As I was scooting across the floor to call my neighbours, I was reminded of how I had neglected to find new emergency contacts. I had known for a couple of weeks that Laura and Andrew were leaving the building, and I still hadn’t come up with another plan. Their moving date was in two days.
Laura answered. (Unfortunately) her husband was not home to help me, and I knew she wouldn’t be able to lift me up, being 8 months pregnant. She came anyway to turn off my stove. We then thought up possible solutions to get me back on my feet. She offered to get a friendly neighbour in her end of the hall, but I thought it might be a good opportunity to take Mario up on his offer. He had startled me, one day many months ago, when he addressed me by name as we were chitchatting in the elevator. When I asked how he knew my name, he said that he had inquired about me at the management office because he was concerned about my safety, especially since the new neighbours across from me had had some pretty violent fights that had spilled into the hall.
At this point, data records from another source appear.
/-! #### `State.resetRegs` -/

@[simp] theorem State.resetRegs_params (s : State) : s.resetRegs.params = s.params := rfl
@[simp] theorem State.resetRegs_pc (s : State) : s.resetRegs.pc = s.params.resetVector := rfl
@[simp] theorem State.resetRegs_npc (s : State) : s.resetRegs.npc = s.params.resetVector := rfl
@[simp] theorem State.resetRegs_msr (s : State) : s.resetRegs.msr = 0x00000040 := rfl
@[simp] theorem State.resetRegs_srr0 (s : State) : s.resetRegs.srr0 = s.srr0 := rfl
@[simp] theorem State.resetRegs_srr1 (s : State) : s.resetRegs.srr1 = s.srr1 := rfl
@[simp] theorem State.resetRegs_esaShadow (s : State) : s.resetRegs.esaShadow = s.esaShadow := rfl
@[simp] theorem State.resetRegs_interruptPending (s : State) : s.resetRegs.interruptPending = 0 := rfl
@[simp] theorem State.resetRegs_decrementer (s : State) : s.resetRegs.decrementer = s.decrementer := rfl
@[simp] theorem State.resetRegs_timebase (s : State) : s.resetRegs.timebase = s.timebase := rfl
@[simp] theorem State.resetRegs_decFraction (s : State) : s.resetRegs.decFraction = s.decFraction := rfl
@[simp] theorem State.resetRegs_ibr (s : State) : s.resetRegs.ibr = s.ibr := rfl
@[simp] theorem State.resetRegs_hid0 (s : State) : s.resetRegs.hid0 = 1 := rfl
@[simp] theorem State.resetRegs_budgetRemaining (s : State) : s.resetRegs.budgetRemaining = s.budgetRemaining := rfl
@[simp] theorem State.resetRegs_icountStart (s : State) : s.resetRegs.icountStart = s.icountStart := rfl
@[simp] theorem State.resetRegs_triggerOffset (s : State) : s.resetRegs.triggerOffset = s.triggerOffset := rfl
@[simp] theorem State.resetRegs_fatal (s : State) : s.resetRegs.fatal = s.fatal := rfl
@[simp] theorem State.resetRegs_fatalKind (s : State) : s.resetRegs.fatalKind = s.fatalKind := rfl
@[simp] theorem State.resetRegs_executing (s : State) : s.resetRegs.executing = s.executing := rfl
@[simp] theorem State.resetRegs_response (s : State) : s.resetRegs.response = s.response := rfl
@[simp] theorem State.resetRegs_lastFetch (s : State) : s.resetRegs.lastFetch = s.lastFetch := rfl
@[simp] theorem State.resetRegs_lastDispatch (s : State) : s.resetRegs.lastDispatch = s.lastDispatch := rfl
@[simp] theorem State.resetRegs_notices (s : State) : s.resetRegs.notices = s.notices := rfl
@[simp] theorem State.resetRegs_issuer (s : State) : s.resetRegs.issuer = s.issuer := rfl
@[simp] theorem State.resetRegs_port (s : State) : s.resetRegs.port = s.port := rfl
@[simp] theorem State.resetRegs_fetchTape (s : State) : s.resetRegs.fetchTape = s.fetchTape := rfl
@[simp] theorem State.resetRegs_handlerTape (s : State) : s.resetRegs.handlerTape = s.handlerTape := rfl
@[simp] theorem State.resetRegs_fetchCount (s : State) : s.resetRegs.fetchCount = s.fetchCount := rfl
@[simp] theorem State.resetRegs_handlerCount (s : State) : s.resetRegs.handlerCount = s.handlerCount := rfl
The thought that strangers were looking out for me had really warmed my heart.
Laura went to get him across the hall. A few minutes later, he had lifted me up and given me his number in case I needed his help again. He told me his wife worked from home during the day and he was always available in the evenings, and that I should never hesitate to call.
The perfect end to a perfect day.
Good luck or bad luck? The PD day, Fernand’s absence, the fall, the bruised temple, Andrew being away…it all turned out positive. The winning streak goes on. I’ll try to keep that in mind as September approaches. I’ve been assigned a split-grade—a teacher’s tragedy—for next year. I was devastated by the news at first, but now I’m thinking, it might not be such bad luck after all.